Tuesday, February 1, 2011

It's Not Easy Being Green

As I mentioned earlier, I am an amateur photographer (with emphasis on amateur) and it brings a new dimension to baseball cards for me. Sometimes I find myself looking at the pictures and wonder what the photographer was trying to do. Sometimes I find myself looking at the pictures and what what the photographer was thinking. Case in point:

My first thought was that this was a printing problem. However, when I searched on this card on Ebay, it seems they all suffer from the same muted, green tint. So, I have to wonder if it was a problem with the photography. What follows is my best guess as to what happened. I may be right or I may be way off base. YMMV.

My first thought (because I am always overthinking things) was that the white balance was wrong. White balance is the process of removing unrealistic color casts in the photograph. It is accomplished by making sure white photographs as white regardless of the ambient light conditions. For example, if your camera is set for daylight, any picture taken under flourescent light will have a yellow cast. If you camera is set for flourescent, pictures taken in sunlight will have a blue cast. In digital camera, white balance is a simple setting. Before digital, it meant matching the film to the lighting. So, I opened it up in Photoshop Camera Raw and played around with the temperature adjustment. No dice.

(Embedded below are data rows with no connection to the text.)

/-- The kinds of state a command may change. -/
def mayChange : Instr → List Part
  | .coldStart | .vinLoss =>
    allButClock
  | .warmReset _ =>
    doneParts ++ memParts ++ allRegs ++ [.lamp, .held, .resets, .keys, .link, .core, .rails, .lens, .time,
      .chain, .clk, .wln, .scan, .reel, .rmap, .hle, .blt, .structure, .sequence]
  | .vinWarn _ =>
    doneParts ++ memParts ++ [.lamp, .keys, .snuff, .rails, .lens, .time, .chain, .wln, .scan, .reel, .rmap,
      .structure, .sequence, .regs 0x03, .regs 0x06, .regs 0x07, .regs 0x08, .regs 0x09, .regs 0x0A, .regs 0x0C,
      .regs 0x0D, .regs 0x0F, .regs 0x10, .regs 0x11, .regs 0x12]
  | .vinRecover _ =>
    [.store, .snuff, .lens, .regs 0x11, .regs 0x12, .regs 0x13]
  | .startupStepDone _ =>
    doneParts ++ memParts ++ allRegs ++ [.lamp, .inputs, .rails, .lens, .time, .chain, .clk, .wln, .scan, .rmap,
      .hle, .structure, .sequence]
  | .functionLevelReset =>
    [.resets, .rings, .messages, .hle, .blt, .regs 0x01, .regs 0x02, .regs 0x08, .regs 0x0B, .regs 0x13]
  | .linkDown =>
    eventParts ++ [.link, .regs 0x13]
  | .linkUp _ _ _ =>
    eventParts ++ [.link]
  | .hostMemRead _ _ =>
    errParts ++ memParts ++ [.link]
  | .hostMemWrite _ _ _ | .apertureAccess _ _ | .memReadReturn _ _ _ | .memWriteAccept _ _ =>
    errParts ++ memParts ++ [.link, .regs 0x0C]
  | .hdmDecoderCommit _ _ _ _ _ =>
    errParts ++ [.held, .link]
  | .bar0BadAccess _ _ _ =>
    errParts
  | .registerWrite _ _ _ =>
    doneParts ++ allRegs ++ [.lamp, .held, .dram, .store, .link, .log, .rails, .lens, .time, .chain, .clk, .wln,
      .scan, .rmap, .sequence]
  | .tbSecRead _ | .ptpIgnoredMessage _ | .ptpPdelayReq _ _ _ _ _ =>
    [.regs 0x0F]
  | .cmdRingDb _ _ | .ringEnable _ =>
    errParts ++ [.held, .regs 0x02]
  | .ringDisable _ =>
    [.held, .regs 0x02]
  | .ringReset _ | .cqHeadWrite _ _ =>
    [.held, .rings, .regs 0x02]
  | .hostVecAck _ =>
    [.held, .messages, .regs 0x01]
  | .genTestForce _ =>
    eventParts ++ [.held]
  | .timeSelWrite _ | .tb0StepWrite _ | .tb3SrcWrite _ =>
    eventParts ++ [.held, .time, .regs 0x0F, .regs 0x10]
  | .timeCntClr =>
    [.held, .regs 0x0F]
  | .timeT0Write _ =>
    eventParts ++ [.held, .time, .regs 0x0F]
  | .compareArm _ _ =>
    eventParts ++ [.held, .regs 0x0F]
  | .peakClr =>
    [.held, .regs 0x03]
  | .ldecClr =>
    [.held, .regs 0x07]
  | .rmapClr =>
    [.held, .regs 0x0A]
  | .lantClr _ =>
    [.held, .regs 0x09]
  | .scanClr =>
    [.held, .regs 0x0C]
  | .wlnClr =>
    [.held, .regs 0x0D]
  | .mfbClr =>
    [.held, .regs 0x04]
  | .dmcClr _ =>
    [.held, .regs 0x05]
  | .hleClr =>
    [.held, .regs 0x08]
  | .bltClr =>
    [.held, .regs 0x0B]
  | .hostErrClr =>
    [.held, .regs 0x01]
  | .clkClr =>
    [.held, .regs 0x10]
  | .chnClr =>
    [.held, .regs 0x0E]
  | .nvmClr =>
    [.held, .regs 0x13]
  | .agingRecalc | .agingModeWrite _ =>
    eventParts ++ [.held, .scan, .rmap, .regs 0x09, .regs 0x0A, .regs 0x0C]
  | .wlnTrain | .retrain _ =>
    [.held, .wln, .rmap, .regs 0x0C, .regs 0x0D]
  | .railUp =>
    eventParts ++ [.lamp, .held, .dram, .rails, .lens, .scan, .sequence, .regs 0x03, .regs 0x10, .regs 0x11]
  | .railDown =>
    eventParts ++ [.held, .rails, .regs 0x11]
  | .mfbFreqGo _ =>
    errParts ++ [.held, .dram, .clk, .regs 0x04, .regs 0x05, .regs 0x10]
  | .pllApply _ =>
    [.held, .clk, .regs 0x10]
  | .remeasure =>
    [.held, .chain, .regs 0x0E]
  | .logUpdate =>
    errParts ++ [.held, .store, .log, .scan, .rmap, .regs 0x09, .regs 0x0A, .regs 0x0C, .regs 0x13]
  | .eventClear _ _ =>
    [.held, .regs 0x14]
  | .firstFatalAck =>
    errParts ++ [.held, .store, .regs 0x13]
  | .reelWmWrite _ =>
    eventParts ++ [.held, .regs 0x06]
  | .descriptorTake | .nvmWrite _ | .fwPatch _ =>
    ringParts ++ memParts
  | .nop _ | .nvmRead _ | .nvmUnlock _ | .railLimits _ | .nvmProtect _ | .nvmPassword _ | .chainPin _ =>
    ringParts ++ [.store, .regs 0x13]
  | .reelMap _ =>
    ringParts ++ memParts ++ [.reel, .regs 0x06]
  | .reelFetch _ | .pause _ =>
    ringParts ++ [.store, .reel, .regs 0x06, .regs 0x13]
  | .play _ =>
    ringParts ++ [.lamp, .dram, .store, .rails, .scan, .reel, .sequence, .regs 0x06, .regs 0x07, .regs 0x08,
      .regs 0x10, .regs 0x11, .regs 0x13]
  | .seek _ =>
    ringParts ++ [.store, .reel, .regs 0x06, .regs 0x07, .regs 0x08, .regs 0x13]
  | .commit _ =>
    doneParts ++ [.store, .lens, .time, .scan, .rmap, .regs 0x03, .regs 0x09, .regs 0x0A, .regs 0x0C, .regs 0x0F,
      .regs 0x13]
  | .blit _ =>
    ringParts ++ [.store, .blt, .regs 0x0B, .regs 0x13]
  | .blitComplete =>
    doneParts ++ memParts ++ [.blt, .regs 0x0B]
  | .hzJob _ =>
    ringParts ++ memParts ++ [.hle, .regs 0x08]
  | .hzJobStart =>
    [.hle, .regs 0x08]
  | .hzJobEnd _ =>
    doneParts ++ memParts ++ [.hle, .regs 0x08]
  | .lensSet _ =>
    ringParts ++ memParts ++ [.regs 0x12]
  | .nvmReadCopyDone =>
    doneParts ++ memParts
  | .witnessSet _ =>
    ringParts ++ [.store, .scan, .regs 0x0C, .regs 0x13]
  | .raymapLoad _ =>
    doneParts ++ [.store, .rmap, .hle, .regs 0x08, .regs 0x0A, .regs 0x13]
  | .raymapStageDone =>
    doneParts ++ memParts ++ [.scan, .reel, .rmap, .hle, .regs 0x06, .regs 0x07, .regs 0x08, .regs 0x09,
      .regs 0x0A, .regs 0x0C]
  | .uniformityPush _ =>
    ringParts ++ memParts ++ [.rmap, .hle, .regs 0x08, .regs 0x0A]
  | .uniUnpackDone =>
    doneParts ++ memParts ++ [.rmap, .hle, .regs 0x08, .regs 0x0A]
  | .goDark _ =>
    doneParts ++ [.store, .sequence, .regs 0x13]
  | .orderlyDarkBlankEnd =>
    doneParts ++ [.lamp, .dram, .store, .log, .rails, .lens, .time, .wln, .scan, .reel, .rmap, .structure,
      .sequence, .regs 0x06, .regs 0x07, .regs 0x08, .regs 0x09, .regs 0x0A, .regs 0x0C, .regs 0x0D, .regs 0x0F,
      .regs 0x10, .regs 0x11, .regs 0x13]
  | .snuff _ =>
    ringParts ++ [.lamp, .store, .log, .scan, .regs 0x13]
  | .structActivate _ =>
    doneParts ++ memParts ++ allRegs ++ [.lamp, .rails, .lens, .time, .clk, .wln, .scan, .reel, .rmap, .hle,
      .structure, .sequence]
  | .keyLoad _ =>
    ringParts ++ memParts ++ [.keys]
  | .keyRotate _ =>
    ringParts ++ [.store, .keys, .regs 0x13]
  | .snuffRelease _ =>
    ringParts ++ [.lamp, .store, .wln, .regs 0x0C, .regs 0x0D, .regs 0x10, .regs 0x13]
  | .chainBroadcast _ | .bcast _ _ | .bcastExecute =>
    doneParts ++ memParts ++ [.lamp, .keys, .rails, .lens, .time, .chain, .wln, .scan, .reel, .rmap, .sequence,
      .regs 0x03, .regs 0x06, .regs 0x07, .regs 0x08, .regs 0x09, .regs 0x0A, .regs 0x0C, .regs 0x0D, .regs 0x0F,
      .regs 0x10, .regs 0x11, .regs 0x12]
  | .rankRetire _ =>
    ringParts ++ [.memory, .dram, .store, .regs 0x05, .regs 0x13]
  | .testEnter _ =>
    ringParts ++ [.lamp, .dram, .store, .scan, .sequence, .regs 0x05, .regs 0x10, .regs 0x13]
  | .lensForce _ | .lensOvercurrent _ =>
    doneParts ++ [.store, .lens, .regs 0x12, .regs 0x13]
  | .tick =>
    errParts ++ memParts ++ [.link, .time, .chain, .wln, .scan, .regs 0x0C, .regs 0x0E, .regs 0x0F]
  | .rowStart _ =>
    errParts ++ memParts ++ [.lamp, .link, .wln, .scan, .rmap, .sequence, .regs 0x09, .regs 0x0A, .regs 0x0C]
  | .scanRestart =>
    errParts ++ memParts ++ [.lamp, .wln, .scan, .rmap, .sequence, .regs 0x0A, .regs 0x0C]
  | .boundaryPoint =>
    doneParts ++ memParts ++ [.lens, .time, .scan, .reel, .rmap, .sequence, .regs 0x03, .regs 0x06, .regs 0x07,
      .regs 0x08, .regs 0x09, .regs 0x0A, .regs 0x0C, .regs 0x0F, .regs 0x12]
  | .lanternRowDone _ _ _ =>
    errParts ++ memParts ++ [.scan, .regs 0x09, .regs 0x0A, .regs 0x0C]
  | .lanternProgressTimeout _ | .lanternCheckFault _ _ =>
    errParts ++ [.scan, .regs 0x09, .regs 0x0C]
  | .spareJoin _ =>
    [.regs 0x09]
  | .decodeStart | .recordResident =>
    errParts ++ memParts ++ [.reel, .regs 0x06, .regs 0x07, .regs 0x08]
  | .sideUnpackDone | .carryCopyDone =>
    errParts ++ memParts ++ [.reel, .regs 0x07, .regs 0x08]
  | .decodeDone =>
    errParts ++ memParts ++ [.scan, .reel, .regs 0x06, .regs 0x07, .regs 0x08]
  | .fetchUnitLanded _ _ _ | .fetchReadError _ _ | .fetchComplete _ =>
    doneParts ++ memParts ++ [.reel, .regs 0x06]
  | .requestPromote _ =>
    [.dram, .regs 0x04]
  | .arbStarve _ =>
    eventParts ++ [.dram, .regs 0x04]
  | .refreshDue _ _ _ | .calibrationDue _ _ _ | .pageIdleClose _ _ _ | .ceWindowEnd _ _ =>
    [.dram, .regs 0x05]
  | .scrubRead _ _ _ _ | .migrationCopyLine _ _ =>
    errParts ++ [.draws, .memory, .dram, .store, .log, .regs 0x05, .regs 0x13]
  | .neighbourRefresh _ =>
    eventParts ++ [.draws, .dram, .regs 0x05]
  | .hammerWindowEnd _ =>
    [.dram]
  | .freqChangeDone _ _ =>
    errParts ++ [.memory, .dram, .store, .clk, .regs 0x04, .regs 0x05, .regs 0x10, .regs 0x13]
  | .candleHourUpdate =>
    errParts ++ [.store, .scan, .rmap, .regs 0x09, .regs 0x0A, .regs 0x0C, .regs 0x13]
  | .tableAck _ _ | .status _ _ | .laneOrder _ _ | .lensTemp _ _ | .returnUnknownBlock _ | .returnLaneLock _ _ =>
    doneParts ++ [.lamp, .dram, .log, .lens, .wln, .scan, .rmap, .sequence, .regs 0x0A, .regs 0x0C, .regs 0x0D,
      .regs 0x10, .regs 0x12]
  | .tableAckTimeout _ =>
    doneParts ++ [.scan, .rmap, .regs 0x0A]
  | .returnLaneLoss _ | .statusTimeout _ =>
    errParts ++ [.wln, .regs 0x0D]
  | .trainTimeout _ =>
    errParts ++ [.wln, .regs 0x0C, .regs 0x0D]
  | .relockLate _ =>
    errParts ++ [.regs 0x0D]
  | .adaptFreeze _ =>
    [.chain, .regs 0x0D]
  | .ctrain _ _ _ | .cstat _ _ | .chainLaneFail _ _ | .chainLaneReturn _ _ =>
    errParts ++ [.chain, .regs 0x0E]
  | .cstatTimer | .addrOfferTimer | .arpRequest _ =>
    []
  | .addrOffer _ =>
    eventParts ++ [.time, .chain, .regs 0x0E, .regs 0x0F]
  | .chainHeadTimeout =>
    eventParts ++ [.time, .regs 0x0E, .regs 0x0F, .regs 0x10]
  | .delayReq _ _ _ _ =>
    [.chain]
  | .delayResp _ _ _ _ =>
    [.chain, .regs 0x0E]
  | .beacon _ =>
    eventParts ++ [.draws, .time, .chain, .regs 0x0E, .regs 0x0F, .regs 0x10]
  | .chainBeaconLoss =>
    errParts ++ [.time, .chain, .regs 0x0E, .regs 0x0F, .regs 0x10]
  | .ptpSync _ _ | .ptpFollowUp _ _ =>
    eventParts ++ [.draws, .time, .regs 0x0F, .regs 0x10]
  | .announce _ _ | .announceReceiptTimeout _ | .syncTimeout _ =>
    eventParts ++ [.time, .regs 0x0F, .regs 0x10]
  | .ptpDelayResp _ _ =>
    [.time, .regs 0x0F]
  | .handoverEnd =>
    [.time, .regs 0x0F, .regs 0x10]
  | .timeCompare _ =>
    eventParts ++ [.regs 0x0F]
  | .syncInEdge =>
    errParts ++ [.draws, .inputs, .time, .regs 0x0F, .regs 0x10]
  | .syncLoss =>
    errParts ++ [.inputs, .time, .regs 0x0F, .regs 0x10]
  | .snuffNLow =>
    errParts ++ [.lamp, .snuff, .inputs, .log, .scan]
  | .snuffNHigh =>
    [.snuff, .inputs, .regs 0x14]
  | .provEnChange _ | .resetNShortPulse | .resetNStuck | .smbalertNStuck =>
    errParts ++ [.inputs]
  | .smbalertNLow _ | .vrmPoll _ _ =>
    doneParts ++ [.lamp, .store, .inputs, .log, .rails, .lens, .scan, .regs 0x11, .regs 0x12, .regs 0x13]
  | .refLoss _ | .refReturn _ _ =>
    eventParts ++ [.regs 0x10]
  | .refPpmCheck _ =>
    eventParts ++ [.clk, .regs 0x10]
  | .lockWindowEnd _ _ =>
    errParts ++ [.lamp, .draws, .memory, .dram, .log, .chain, .clk, .wln, .scan, .rmap, .sequence, .regs 0x05,
      .regs 0x0C, .regs 0x0D, .regs 0x0E, .regs 0x10]
  | .overshootCheck _ _ =>
    errParts ++ [.chain, .clk, .wln, .regs 0x0D, .regs 0x0E, .regs 0x10]
  | .pllLockTimeout _ =>
    errParts ++ [.clk]
  | .railDelayExpire _ =>
    [.rails, .regs 0x11]
  | .railPowerGood _ _ | .railRampDownDone _ =>
    doneParts ++ allRegs ++ [.lamp, .dram, .store, .rails, .lens, .time, .clk, .scan, .rmap, .hle, .structure,
      .sequence]
  | .railRampTimeout _ _ | .railFault _ _ _ =>
    doneParts ++ [.lamp, .dram, .store, .log, .rails, .lens, .scan, .sequence, .regs 0x03, .regs 0x06,
      .regs 0x10, .regs 0x11, .regs 0x12, .regs 0x13]
  | .vrmRampTimeout _ _ =>
    doneParts ++ [.lamp, .store, .log, .rails, .lens, .scan, .structure, .regs 0x11, .regs 0x12, .regs 0x13]
  | .lensUpdateStart =>
    [.store, .lens, .regs 0x11, .regs 0x12, .regs 0x13]
  | .vlcdSettled =>
    [.store, .lens, .regs 0x13]
  | .lensJournalOpenDone _ | .lensJournalDoneComplete _ =>
    doneParts ++ [.store, .log, .lens, .regs 0x0A, .regs 0x12, .regs 0x13]
  | .lensPhaseEnd =>
    [.lens, .regs 0x12]
  | .lensWaveformEnd =>
    [.store, .lens, .regs 0x12, .regs 0x13]
  | .lensNoTemp =>
    errParts ++ [.lens, .regs 0x12]
  | .nvmWriteDone _ _ =>
    doneParts ++ memParts ++ allRegs ++ [.lamp, .keys, .rails, .lens, .time, .chain, .clk, .wln, .scan, .reel,
      .rmap, .hle, .structure, .sequence]
  | .nvmPatrolRead _ =>
    errParts ++ [.store, .regs 0x13]
  | .snapshotTimer =>
    [.store, .log, .regs 0x13]
  | .logSecond =>
    [.log]
  | .thermalSample _ =>
    errParts ++ [.lamp, .draws, .snuff, .log, .scan]
  | .fwWatchdog =>
    errParts ++ [.log, .core]
  | .coreRestartDone =>
    doneParts ++ [.store, .core, .lens, .regs 0x03, .regs 0x12, .regs 0x13]
  | .followupDone _ _ =>
    [.followUps, .log]
  | .ptpDelayReqTimer _ =>
    [.time]
  | .rowPeriodInterval =>
    errParts ++ memParts ++ [.rmap]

To make a long story not nearly so long, I played around with a number of different settings, still without much luck. Sitting back and looking at it again, it struck me that his pants were pretty much blown out and there was a lack of detail on the stands in the background. So, I finally did what I should have done from the beginning: I made exposure adjustments. The result:

Still not perfect, but looking better. In the end, my guess is that the photographer just screwed up and took an over-exposed shot.